Pada akhirnya, jumlah yang terkumpul lebih dari cukup untuk membeli sepuluh penyanyi wanita, apalagi hanya satu.
Salah satu murid bangsawan mengakui kekalahan, karena tidak mampu melampaui yang lain dalam hal kekayaan. Karena frustrasi, mereka terlibat perkelahian, mengakibatkan seluruh lantai berantakan dan keduanya mengalami luka parah.
Ketua Klan Keluarga Bu dan Ketua Klan Keluarga Aristokrat lainnya, setelah mendengar tentang kejadian ini, bertekad untuk memastikan keadilan bagi anggota klan mereka masing-masing.
Di dunia di mana setiap orang berlatih seni bela diri, keadilan ditegakkan melalui tinju.
Pertarungan antara dua pemimpin klan dari dua keluarga bangsawan terkemuka di Kota Bu Wu haruslah megah dan spektakuler.
Maka, sebuah arena pertarungan didirikan di Kota Bu Wu. Di bawah pengawasan ketat kerumunan, kedua pemimpin klan tingkat grandmaster melangkah maju, pertarungan sengit mereka menyebabkan platform tersebut retak.
Pemimpin Klan Keluarga Bu tampaknya sedang kurang sehat hari itu, bahkan tidak mampu menunjukkan separuh pun dari kemampuan bela dirinya. Pemimpin klan bangsawan itu memanfaatkan kesempatan ini untuk melancarkan pukulan-pukulan berat, dan seolah-olah Klan Keluarga Bu
Pemimpin itu hampir dipukuli sampai mati.
Pada saat itu, sesosok tua berambut dan berjanggut putih muncul dari Keluarga Bu. Dengan satu pukulan telapak tangan sederhana, ia membuat pemimpin klan bangsawan itu berlutut, darah mengalir dari tujuh lubang tubuhnya.
“Aku telah menjalani pelatihan menyendiri selama tiga ratus tahun, hanya untuk keluar dan mendapati generasi muda begitu tidak mampu? Mereka bahkan tidak bisa menahan sepuluh persen dari kekuatanku.”
Tokoh tua dari Keluarga Bu itu menatap kerumunan dan memuji: “Menggunakan seluruh hidupmu untuk berlatih seni bela diri, dan mengejar jalan bela diri, sungguh mengagumkan. Bahkan jika itu mengorbankan nyawamu di usia empat puluh tahun, mengejar jalan bela diri tetap terpuji!”
“Aku tidak sendirian dalam menempuh jalan ini. Ada penerus di dunia bela diri!”
Kerumunan pun menjadi gempar.
Kemampuannya untuk menjatuhkan pemimpin klan dalam satu gerakan jelas menunjukkan bahwa dia berada di jajaran teratas para ahli bela diri. Namun, ini bukanlah bagian yang paling mengejutkan.

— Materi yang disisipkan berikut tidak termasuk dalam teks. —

theorem Keeps.writeKAt {r : FragRef} {n : Nat} {v : W64} {lat : Nat} (hs : Keeps s₀ s) :
    Keeps s₀ (writeKAt s r n v lat) := .ite hs.pushQueue hs.modGroup.setKreg

theorem Keeps.writeK {r : FragRef} {n : Nat} {v : W64} (hs : Keeps s₀ s) : Keeps s₀ (writeK s r n v) :=
  hs.writeKAt

theorem Keeps.markV {r : FragRef} {slot : Nat} {ns : List Nat} (hs : Keeps s₀ s) :
    Keeps s₀ (markV s r slot ns) := hs.setTeam

theorem Keeps.markK {r : FragRef} {ns : List Nat} (hs : Keeps s₀ s) : Keeps s₀ (markK s r ns) := hs.modGroup

theorem Keeps.fillLater {r : FragRef} {slot : Nat} {uni : Bool} {n : Nat} {words : List W64} (hs : Keeps s₀ s) :
    Keeps s₀ (fillLater s r slot uni n words) := (Keeps.ite hs.markK hs.markV).fresh.upd

theorem Keeps.putVs {popped : Bool} {lat : Nat} {r : FragRef} {slot n : Nat} {ws : List W32} (hs : Keeps s₀ s) :
    Keeps s₀ (putVs popped lat s r slot n ws) := .ite hs.fillLater hs.writeVsAt

theorem Keeps.beginPass {r : FragRef} {i : Instr} (hs : Keeps s₀ s) : Keeps s₀ (beginPass s r i) :=
  hs.upd.modGroup.setCore

theorem Keeps.goTo {r : FragRef} {pc : W64} (hs : Keeps s₀ s) : Keeps s₀ (goTo s r pc) := hs.modFrag.settleMerge

theorem Keeps.advance {r : FragRef} {i : Instr} (hs : Keeps s₀ s) : Keeps s₀ (advance s r i) := hs.goTo

theorem Keeps.leaveLane {r : FragRef} {w : Wait} (hs : Keeps s₀ s) : Keeps s₀ (leaveLane s r w) := hs.modFrag

theorem Keeps.holdLane {r : FragRef} {w : Wait} (hs : Keeps s₀ s) : Keeps s₀ (holdLane s r w) := by
  unfold Machine.holdLane
  exact hs.tickLane.modFrag

theorem Keeps.stopPass {r : FragRef} {i : Instr} {slot : Nat} {x : Stop} (hs : Keeps s₀ s) :
    Keeps s₀ (stopPass s r i slot x) := by
  unfold Machine.stopPass
  split
  · split
    · exact hs.tickLane.modFrag.holdLane
    · exact hs.tickLane.modFrag.leaveLane
  · exact hs.tickLane.modFrag.preciseFault
  · exact hs.tickLane.modFrag.killGroup

theorem Keeps.releaseAgain {r : FragRef} {done : Nat} (hs : Keeps s₀ s) : Keeps s₀ (releaseAgain s r done) :=
  .ite hs.modFrag hs

theorem Keeps.passHeld {r : FragRef} (hs : Keeps s₀ s) : Keeps s₀ (passHeld s r) := hs.modFrag.tickLane

theorem Keeps.runStrands {r : FragRef} {w cycles : Nat} {body : State → Nat → StrandRes} {l : List Nat}
    (hs : Keeps s₀ s) (hbody : ∀ {s sl}, Keeps s₀ s → Keeps.Res s₀ (body s sl)) :
    Keeps s₀ (runStrands r w cycles body l s).1 := by
  induction l generalizing s with
  | nil => exact hs
  | cons sl rest ih =>
    rw [Machine.runStrands]
    refine Keeps.iteFst (ih hs.passHeld) ?_
    split
    · exact ih ((hbody hs).ok ‹_›).spend
    · exact (hbody hs).stop ‹_›
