/-! ### Fault entry -/

/-- Settles O35: an instruction that completes does not end in `Faulted`, and there no step is enabled. -/
theorem faultEntryChangesNothingElse : Obligations.FaultEntryChangesNothingElse := by
  intro s t h ht
  constructor
  · rcases stepIsEnabledExactlyInRunning.2 s t h with ⟨hrun, -⟩ | hentry
    · exact absurd ht hrun
    · exact hentry
  · intro u hu
    cases ht.symm.trans ((exists_step_iff t).mp ⟨u, hu⟩)

end Sys2Proof.Machine
end

section
/-! Proofs about the watchdog: it lets as many instructions complete as its limit says, so under a limit every run
ends (spec/60_exceptions.md R126, spec/70_reset_and_hazards.md R149, R163). -/

namespace Sys2Proof.Machine

variable {s t : State} {f : Trap}

/-! ### The limit -/

theorem raises_of_step_faulted (h : step s = .next t) (ht : t.run = .faulted) :
    ∃ f, Raises s f ∧ t = takeFault f s := by
  obtain ⟨hr, hf | ⟨i, u, -, hu, rfl⟩⟩ := step_raises_or_completes h
  · exact hf
  · exact absurd ht (body_ok_run_ne_faulted (u := u) hr hu)

theorem not_belowLimit_of_raises (h : Raises s f) (hc : f.cause = .stepLimitExceeded) : ¬BelowLimit s := by
  have ht := raises_trapTrue h
  simp only [TrapTrue, hc] at ht
  obtain ⟨n, hn, hle, -⟩ := ht
  exact (not_belowLimit_iff s).mpr ⟨n, hn, hle⟩

theorem reaches_inv (h : Reaches s t) (hs : s.Inv) : t.Inv := by
  induction h with
  | refl => exact hs
  | step _ hstep ih => exact stepKeepsTheInvariant _ _ ih hstep

theorem launched_reaches_inv {cfg : Config} {p : Cells} {ov : Option Override} {iv : Option Int}
    (h : Reaches (launched cfg p ov iv) t) : t.Inv ∧ t.cfg = cfg := by
  obtain ⟨-, -, hcfg, -⟩ := runKeepsProgramInputAndExtent _ t h
  exact ⟨reaches_inv h (launchMeetsTheInvariant cfg p ov iv), hcfg.trans (launched_program cfg p ov iv).2⟩

/-- Settles O37: only the watchdog raises the cause, it does so at the limit and not below, and the invariant bounds
the count. -/
theorem watchdogAllowsExactlyTheLimit : Obligations.WatchdogAllowsExactlyTheLimit := by
  refine ⟨fun s v hb h => ?_, fun s n hr hn hle => step_at_limit hr hn hle, fun cfg n p ov iv t hn h => ?_⟩
  · obtain ⟨f, hf, heq⟩ := raises_of_step_faulted h rfl
    have hc : f.cause = .stepLimitExceeded := (Option.some.inj (congrArg State.fcause heq)).symm
    exact not_belowLimit_of_raises hf hc hb
  · obtain ⟨⟨-, hlim, -⟩, hcfg⟩ := launched_reaches_inv h
    exact hlim n (hcfg ▸ hn)

/-! ### The execution loop under a limit -/

theorem runEnd_eq_notFinished_iff (s t : State) : runEnd s = .notFinished t ↔ s = t ∧ s.run = .running := by
  cases h : s.run <;> simp [runEnd, h]

theorem running_of_runLoop_notFinished {n : Nat} (h : runLoop n s = .notFinished t) : s.run = .running := by
  by_contra hr
  obtain ⟨-, hrun⟩ := (runEnd_eq_notFinished_iff s t).mp ((runLoop_of_ended hr n).symm.trans h)
  exact hr hrun

/-- Where the fuel has run out, each unit of it has completed an instruction. -/
theorem runLoop_notFinished_steps {n : Nat} (h : runLoop n s = .notFinished t) :
    Reaches s t ∧ t.steps = s.steps + n := by
  induction n generalizing s with
  | zero =>
    obtain ⟨rfl, -⟩ := (runEnd_eq_notFinished_iff s t).mp h
    exact ⟨.refl s, rfl⟩
  | succ n ih =>
    obtain ⟨u, hu⟩ := (exists_step_iff s).mpr (running_of_runLoop_notFinished h)
    rw [runLoop_succ_of_step hu] at h
    obtain ⟨hut, hsteps⟩ := ih h
    have hrun : u.run ≠ .faulted := by simp [running_of_runLoop_notFinished h]
    have hcount : u.steps = s.steps + 1 := (step_steps hu).1 hrun
    exact ⟨reaches_of_step hu hut, by omega⟩

/-- Settles O50: a run not finished would have completed `n + 1` instructions, one more than the limit allows. -/
theorem watchdogEndsEveryRun : Obligations.WatchdogEndsEveryRun := by
  intro cfg n p ov iv t hn h
  obtain ⟨hreach, hsteps⟩ := runLoop_notFinished_steps h
  obtain ⟨-, -, hmax⟩ := watchdogAllowsExactlyTheLimit
  have hle : t.steps ≤ n := hmax cfg n p ov iv t hn hreach
  omega

end Sys2Proof.Machine
end

section
/-! Proofs about a launch with an override: the cells it writes, and the fault it takes on a short program
(spec/70_reset_and_hazards.md R143). -/

namespace Sys2Proof.Machine

variable {s : State}

/-- With cell 1 the last one, the override writes it and then faults (R143). -/
theorem applyOverride_of_length_eq_two (h : s.M.length = 2) (ov : Override) :
    applyOverride ov s = takeFault ⟨.outOfBounds, 2⟩ (setCell 1 ov.noun s) := by
  have h1 : Valid s 1 := by unfold Valid; omega
  have h2 : ¬Valid (setCell 1 ov.noun s) 2 := by
    simp only [Valid, setCell_M, List.length_set]
    omega
  rw [applyOverride_of_valid h1, launchWrite_of_not_valid h2]

theorem applyOverride_of_length_lt_two (h : s.M.length < 2) (ov : Override) :
    applyOverride ov s = takeFault ⟨.outOfBounds, 1⟩ s :=
  applyOverride_of_not_valid (by unfold Valid; omega) ov

theorem applyOverride_run_of_length_lt_three (h : s.M.length < 3) (ov : Override) :
    (applyOverride ov s).run = .faulted := by
  obtain h | h : s.M.length < 2 ∨ s.M.length = 2 := by omega
  · rw [applyOverride_of_length_lt_two h]
    rfl
  · rw [applyOverride_of_length_eq_two h]
    rfl

/-- Settles O46: each length has its equation of the override, and no step is enabled in `Faulted`. -/
theorem overrideWritesCellsOneAndTwoOrFaults : Obligations.OverrideWritesCellsOneAndTwoOrFaults := by
  intro cfg p noun verb iv
  refine ⟨fun h => applyOverride_of_three_le (s := freshRun cfg p iv) h ⟨noun, verb⟩,
    fun h => applyOverride_of_length_lt_two (s := freshRun cfg p iv) h ⟨noun, verb⟩,
    fun h => applyOverride_of_length_eq_two (s := freshRun cfg p iv) h ⟨noun, verb⟩, fun h t ht => ?_⟩
  have hfaulted := applyOverride_run_of_length_lt_three (s := freshRun cfg p iv) h ⟨noun, verb⟩
  have hrunning := (exists_step_iff (launched cfg p (some ⟨noun, verb⟩) iv)).mp ⟨t, ht⟩
  cases hfaulted.symm.trans hrunning

end Sys2Proof.Machine
end

section
/-! Proofs about what the host can read in each run state (spec/70_reset_and_hazards.md R147, R148, R153). -/

namespace Sys2Proof.Machine

variable {s : State}

/-! ### The reads -/

/-- No result can be read before `Halted` and none in `Faulted` (R147, R148). -/
theorem no_result_of_not_halted (h : s.run ≠ .halted) :
    resultMem0 s = none ∧ resultOut s = none ∧ finalMem s = none ∧ diagnosis s = none := by
  unfold resultMem0 resultOut finalMem diagnosis
  cases hr : s.run with
  | halted => exact absurd hr h
  | running => exact ⟨rfl, rfl, rfl, rfl⟩
  | faulted => exact ⟨rfl, rfl, rfl, rfl⟩

theorem resultMem0_of_halted (h : s.run = .halted) : resultMem0 s = cellAt s.M 0 := by
  simp only [resultMem0, h]

theorem resultOut_of_halted (h : s.run = .halted) :
    resultOut s = some (s.out.elim .noOutput .value) := by
  cases ho : s.out <;> simp only [resultOut, h, ho, Option.elim]

theorem finalMem_of_halted (h : s.run = .halted) : finalMem s = some s.M := by
  simp only [finalMem, h]

theorem diagnosis_of_halted (h : s.run = .halted) : diagnosis s = some (s.pc, s.steps) := by
  simp only [diagnosis, h]

theorem faultRecord_of_not_faulted (h : s.run ≠ .faulted) : faultRecord s = none := by
  unfold faultRecord
  split
  · contradiction
  · rfl

theorem faultRecord_of_faulted {c : Cause} {v pc : Int} (h : s.run = .faulted) (hc : s.fcause = some c)
    (hv : s.finfo = some v) (hpc : s.fpc = some pc) : faultRecord s = some ⟨c, v, pc⟩ := by
  simp only [faultRecord, h, hc, hv, hpc]

/-! ### What the invariant says of an ended run -/

/-- The HALT word stands in a cell, so there is a cell 0 (R147 a). -/
theorem exists_cellAt_zero_of_inv_halted (h : s.Inv) (hr : s.run = .halted) : ∃ v, cellAt s.M 0 = some v := by
  obtain ⟨-, -, hs⟩ := h
  simp only [RunStateInv, hr] at hs
  obtain ⟨-, -, raw, hraw, -⟩ := hs
  obtain ⟨hpc0, hpc⟩ := valid_of_cellAt hraw
  exact exists_cellAt_of_valid ⟨le_rfl, hpc0.trans_lt hpc⟩

theorem hasRecord_of_inv_faulted (h : s.Inv) (hr : s.run = .faulted) : HasRecord s := by
  obtain ⟨-, -, hs⟩ := h
  simpa only [RunStateInv, hr] using hs

/-- Settles O48: in each run state the reads that are valid there give the state's own items, the others nothing. -/
theorem resultsAreThoseOfTheTerminalState : Obligations.ResultsAreThoseOfTheTerminalState := by
  intro s hinv
  refine ⟨fun hr => ?halted, fun hr => ?faulted, fun hr => ?running⟩
  case halted =>
    obtain ⟨v, hv⟩ := exists_cellAt_zero_of_inv_halted hinv hr
    have hout := resultOut_of_halted hr
    exact ⟨⟨v, (resultMem0_of_halted hr).trans hv, hv⟩, finalMem_of_halted hr, fun ho => by rw [hout, ho]; rfl,
      fun w ho => by rw [hout, ho]; rfl, diagnosis_of_halted hr, faultRecord_of_not_faulted (by rw [hr]; decide)⟩
  case faulted =>
    obtain ⟨hmem0, hout, hmem, hdiag⟩ := no_result_of_not_halted (s := s) (by rw [hr]; decide)
    obtain ⟨hc, hv, hpc⟩ := hasRecord_of_inv_faulted hinv hr
    obtain ⟨c, hc⟩ := Option.isSome_iff_exists.mp hc
    obtain ⟨v, hv⟩ := Option.isSome_iff_exists.mp hv
    exact ⟨hmem0, hout, hmem, hdiag, c, v, faultRecord_of_faulted hr hc hv hpc, hc, hv, hpc⟩
  case running =>
    obtain ⟨hmem0, hout, hmem, hdiag⟩ := no_result_of_not_halted (s := s) (by rw [hr]; decide)
    exact ⟨hmem0, hout, hmem, hdiag, faultRecord_of_not_faulted (by rw [hr]; decide)⟩

end Sys2Proof.Machine
end

section
/-! Proofs about the search: it is the first answer of a pair over the list of all pairs, and that list is in the
order of the pairs' codes (spec/70_reset_and_hazards.md R152). -/

namespace Sys2Proof.Machine

variable {fuel : Nat} {cfg : Config} {p : Cells} {target : Int}

/-! ### The pairs -/

/-- The number a pair is encoded as (R152). -/
def pairCode (x : Nat × Nat) : Nat := x.1 * 100 + x.2

theorem mem_searchPairs_iff (x : Nat × Nat) : x ∈ searchPairs ↔ x.1 < 100 ∧ x.2 < 100 := by
  obtain ⟨noun, verb⟩ := x
  simp [searchPairs]

/-- Row-major order is the order of the codes. -/
theorem searchPairs_pairwise : searchPairs.Pairwise fun x y => pairCode x < pairCode y := by
  unfold searchPairs pairCode
  refine List.pairwise_flatMap.mpr ⟨fun noun _ => ?row, ?rows⟩
  case row => exact List.pairwise_map.mpr (List.pairwise_lt_range.imp fun h => Nat.add_lt_add_left h _)
  case rows =>
    refine List.pairwise_lt_range.imp fun hlt x hx y hy => ?_
    simp only [List.mem_map, List.mem_range] at hx hy
    obtain ⟨verb, hverb, rfl⟩ := hx
    obtain ⟨verb', -, rfl⟩ := hy
    dsimp only
    omega
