-- ==== Sys2Proof/Machine/Flags.lean ====
section
/-!
DEFINITION. The conditions the block computes: the receive timeout and the frame validator.
spec/40_synchronizer.md R102, R104 to R108.
-/

namespace Sys2Proof.Machine

/-- `elapsed = (now - last_t) mod 2^TIME_WIDTH` (R102). -/
def elapsed (now lastT : Time) : Time := now - lastT

/-- The receive-timeout check (R102). -/
def timeoutFired (c : Params) (now lastT : Time) : Bool :=
  if c.timeoutInclusive then decide (Config.timeout ≤ (elapsed now lastT).toNat)
  else decide (Config.timeout < (elapsed now lastT).toNat)

/-- `hdr1_ok(x)` (R105). -/
def hdr1Ok (c : Params) (x : Byte) : Bool :=
  x == c.sync1Primary || statusFlagged x || x == c.sync1Legacy

/-- The exact sum of the body bytes, positions 2 to 22 (R108). -/
def bodySum (m : Memory) : Nat := ((List.range' 2 21).map fun k => (m.read k).toNat).sum

/-- The checksum check (R83, R108): the low 8 bits of the sum against byte 23. -/
def checksumOk (m : Memory) : Bool := bodySum m % 256 == (m.read Config.lastPos).toNat

/-- `valid(p)`, the frame validator (R104). There is no position above 23. -/
def valid (c : Params) (m : Memory) (p : Nat) : Bool :=
  if p = 0 then hdr1Ok c (m.read 0)
  else if p = 1 then m.read 1 == c.sync2
  else if p = Config.lastPos then checksumOk m
  else decide (p < Config.lastPos)

/-- The event of a byte rejected at position `p` (R103). -/
def rejectEvent (p : Nat) : Event :=
  if p = 0 then .rejectHdr1 else if p = 1 then .rejectHdr2 else .rejectChecksum

end Sys2Proof.Machine
end

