-- ==== Sys2Proof/Machine/Step.lean ====
section
/-!
DEFINITION. One step: the host's next input, a command or an assertion of `rst`.
spec/00_scope.md R3, R9, spec/20_memory.md R60, spec/30_encoding.md R75, spec/70_reset_and_hazards.md R250.
-/

namespace Sys2Proof.Machine

/-- One transaction. With no input the block holds its state (R237). -/
def step (s : State) : Host.Outcome State Fault Refusal :=
  match takeInput s with
  | .idle => .next s
  | .reset s' => .next (applyReset s')
  | .command w s' => exec (decodeCmd w) s'

/-- The command word that presents a table word: a word of up to 8 bits is a stream byte, which reaches the
block as the operand of BYTE (R50, R65); a longer one is the command word itself (log entries 1, 11). -/
def presentedWord (nbits w : Nat) : CmdWord :=
  if nbits ≤ 8 then cmdWord 0x2#4 (BitVec.ofNat 32 (w % 2 ^ nbits))
  else BitVec.ofNat 36 (w % 2 ^ nbits)

/-- The state in which the host presents this word next. -/
def State.withFetchWord (s : State) (nbits w : Nat) : State :=
  { s with inputs := .cmd (presentedWord nbits w) :: s.inputs }

end Sys2Proof.Machine
end

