-- ==== Sys2Proof/Laws/Memory.lean ====
section
/-!
SUPPORT. The frame buffer's laws: a write keeps the canonical form, a read after a write, and equal contents
are equal data.
-/

namespace Sys2Proof.Machine

@[simp] theorem Memory.read_nil (a : Nat) : Memory.read [] a = 0#8 := rfl

theorem Memory.read_cons (k : Nat) (v : Byte) (m : Memory) (a : Nat) :
    Memory.read ((k, v) :: m) a = if k = a then v else Memory.read m a := rfl

theorem Memory.wfFrom_cons (lo k : Nat) (v : Byte) (m : Memory) :
    Memory.wfFrom lo ((k, v) :: m) = true ↔
      lo ≤ k ∧ k < 24 ∧ v ≠ 0#8 ∧ Memory.wfFrom (k + 1) m = true := by
  simp [Memory.wfFrom, and_assoc]

/-- A lower bound on the listed addresses may be weakened. -/
theorem Memory.wfFrom_weaken {lo lo' : Nat} {m : Memory} (h : Memory.wfFrom lo m = true) (hle : lo' ≤ lo) :
    Memory.wfFrom lo' m = true := by
  cases m with
  | nil => rfl
  | cons kv m =>
    obtain ⟨k, v⟩ := kv
    rw [Memory.wfFrom_cons] at h ⊢
    exact ⟨by omega, h.2⟩

/-- An address below every listed one is unlisted. -/
theorem Memory.read_below {m : Memory} : ∀ {lo a : Nat}, Memory.wfFrom lo m = true → a < lo →
    Memory.read m a = 0#8 := by
  induction m with
  | nil => intros; rfl
  | cons kv m ih =>
    intro lo a h ha
    obtain ⟨k, v⟩ := kv
    rw [Memory.wfFrom_cons] at h
    rw [Memory.read_cons, if_neg (by omega)]
    exact ih h.2.2.2 (by omega)

/-- An address that does not exist is unlisted. -/
theorem Memory.read_above {m : Memory} : ∀ {lo a : Nat}, Memory.wfFrom lo m = true → 24 ≤ a →
    Memory.read m a = 0#8 := by
  induction m with
  | nil => intros; rfl
  | cons kv m ih =>
    intro lo a h ha
    obtain ⟨k, v⟩ := kv
    rw [Memory.wfFrom_cons] at h
    rw [Memory.read_cons, if_neg (by omega)]
    exact ih h.2.2.2 ha

/-- A write to an address that exists keeps the canonical form. -/
theorem Memory.write_wfFrom {m : Memory} : ∀ {lo a : Nat} (b : Byte), Memory.wfFrom lo m = true →
    lo ≤ a → a < 24 → Memory.wfFrom lo (Memory.write m a b) = true := by
  induction m with
  | nil =>
    intro lo a b _ hlo ha
    by_cases hb : b = 0#8
    · simp [Memory.write, Memory.wfFrom, hb]
    · simp [Memory.write, Memory.wfFrom, hb, hlo, ha]
  | cons kv m ih =>
    intro lo a b h hlo ha
    obtain ⟨k, v⟩ := kv
    have h' := h
    rw [Memory.wfFrom_cons] at h'
    unfold Memory.write
    split_ifs with h1 h2 h2 h3
    · exact h
    · rw [Memory.wfFrom_cons]
      exact ⟨hlo, ha, h2, (Memory.wfFrom_cons ..).2 ⟨by omega, h'.2⟩⟩
    · exact Memory.wfFrom_weaken h'.2.2.2 (by omega)
    · rw [Memory.wfFrom_cons]
      exact ⟨hlo, ha, h3, h2 ▸ h'.2.2.2⟩
    · rw [Memory.wfFrom_cons]
      exact ⟨h'.1, h'.2.1, h'.2.2.1, ih b h'.2.2.2 (by omega) ha⟩

theorem Memory.write_wf {m : Memory} {a : Nat} (b : Byte) (h : m.wf = true) (ha : a < 24) :
    (m.write a b).wf = true :=
  Memory.write_wfFrom b h (Nat.zero_le a) ha

/-- A write leaves every other byte alone. -/
theorem Memory.read_write_other {m : Memory} {a a' : Nat} (b : Byte) (hne : a' ≠ a) :
    (m.write a b).read a' = m.read a' := by
  induction m with
  | nil =>
    by_cases hb : b = 0#8 <;> simp [Memory.write, Memory.read, hb, Ne.symm hne]
  | cons kv m ih =>
    obtain ⟨k, v⟩ := kv
    unfold Memory.write
    split_ifs with h1 h2 h2 h3
    · rfl
    · rw [Memory.read_cons, if_neg (Ne.symm hne)]
    · rw [Memory.read_cons, if_neg (by omega)]
    · rw [Memory.read_cons, Memory.read_cons, if_neg (Ne.symm hne), if_neg (by omega)]
    · rw [Memory.read_cons, Memory.read_cons, ih]

theorem Memory.read_write_same_from {m : Memory} : ∀ {lo a : Nat} (b : Byte),
    Memory.wfFrom lo m = true → (m.write a b).read a = b := by
  induction m with
  | nil =>
    intro lo a b _
    by_cases hb : b = 0#8 <;> simp [Memory.write, Memory.read, hb]
  | cons kv m ih =>
    intro lo a b h
    obtain ⟨k, v⟩ := kv
    have h' := (Memory.wfFrom_cons ..).1 h
    unfold Memory.write
    split_ifs with h1 h2 h2 h3
    · rw [h2]
      exact Memory.read_below (lo := k) ((Memory.wfFrom_cons ..).2 ⟨le_refl k, h'.2⟩) h1
    · rw [Memory.read_cons, if_pos rfl]
    · rw [h3]
      exact Memory.read_below h'.2.2.2 (by omega)
    · rw [Memory.read_cons, if_pos rfl]
    · rw [Memory.read_cons, if_neg (by omega)]
      exact ih b h'.2.2.2

/-- A read after a write to the same address gives the value written. -/
theorem Memory.read_write_same {m : Memory} {a : Nat} (b : Byte) (h : m.wf = true) :
    (m.write a b).read a = b :=
  Memory.read_write_same_from b h

/-- What a read after a write gives. -/
theorem Memory.read_write {m : Memory} {a a' : Nat} (b : Byte) (h : m.wf = true) :
    (m.write a b).read a' = if a' = a then b else m.read a' := by
  split_ifs with heq
  · rw [heq, Memory.read_write_same b h]
  · exact Memory.read_write_other b heq

theorem Memory.ext_from : ∀ {m m' : Memory} {lo : Nat}, Memory.wfFrom lo m = true →
    Memory.wfFrom lo m' = true → (∀ a, m.read a = m'.read a) → m = m' := by
  intro m
  induction m with
  | nil =>
    intro m' lo _ h' heq
    cases m' with
    | nil => rfl
    | cons kv m' =>
      obtain ⟨k, v⟩ := kv
      have h2 := (Memory.wfFrom_cons ..).1 h'
      have hk := heq k
      rw [Memory.read_cons, if_pos rfl] at hk
      exact absurd hk.symm h2.2.2.1
  | cons kv m ih =>
    intro m' lo h h' heq
    obtain ⟨k, v⟩ := kv
    have h1 := (Memory.wfFrom_cons ..).1 h
    cases m' with
    | nil =>
      have hk := heq k
      rw [Memory.read_cons, if_pos rfl] at hk
      exact absurd hk h1.2.2.1
    | cons kv' m' =>
      obtain ⟨k', v'⟩ := kv'
      have h2 := (Memory.wfFrom_cons ..).1 h'
      have hkk : k = k' := by
        rcases Nat.lt_trichotomy k k' with hlt | heq' | hgt
        · have hk := heq k
          rw [Memory.read_cons, if_pos rfl, Memory.read_cons, if_neg (by omega),
            Memory.read_below h2.2.2.2 (by omega)] at hk
          exact absurd hk h1.2.2.1
        · exact heq'
        · have hk := heq k'
          rw [Memory.read_cons, if_neg (by omega), Memory.read_cons, if_pos rfl,
            Memory.read_below h1.2.2.2 (by omega)] at hk
          exact absurd hk.symm h2.2.2.1
      subst hkk
      have hv : v = v' := by
        have hk := heq k
        simpa [Memory.read_cons] using hk
      subst hv
      have hm : m = m' := by
        refine ih h1.2.2.2 h2.2.2.2 fun a => ?_
        by_cases hka : k = a
        · rw [← hka, Memory.read_below h1.2.2.2 (Nat.lt_succ_self k),
            Memory.read_below h2.2.2.2 (Nat.lt_succ_self k)]
        · have ha := heq a
          rwa [Memory.read_cons, Memory.read_cons, if_neg hka, if_neg hka] at ha
      rw [hm]

/-- Two buffers in canonical form with the same contents are the same data. -/
theorem Memory.ext {m m' : Memory} (h : m.wf = true) (h' : m'.wf = true)
    (heq : ∀ a, m.read a = m'.read a) : m = m' :=
  Memory.ext_from h h' heq

end Sys2Proof.Machine
end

Hal yang paling mencengangkan adalah – bagaimana mungkin seseorang bisa terlihat seperti ini?
Tubuhnya membungkuk, seluruhnya tertutup rambut, alis, dan janggut putih, wajahnya penuh keriput, dan sangat kurus sehingga tampak seperti kulit dan tulang.
Mungkinkah ini benar-benar manusia?
Orang-orang lebih cenderung percaya bahwa dia adalah iblis atau hantu daripada percaya bahwa dia adalah manusia. Mereka tidak mungkin membayangkan seorang manusia hidup sampai usia tiga ratus tahun.
“Jadi, Keluarga Bu memang memiliki seseorang dari tiga ratus tahun yang lalu!” Seseorang tiba-tiba menyadari sesuatu, setelah menyimpulkan kekuatan inti Keluarga Bu dari tindakan mereka menjual pil obat dan buku.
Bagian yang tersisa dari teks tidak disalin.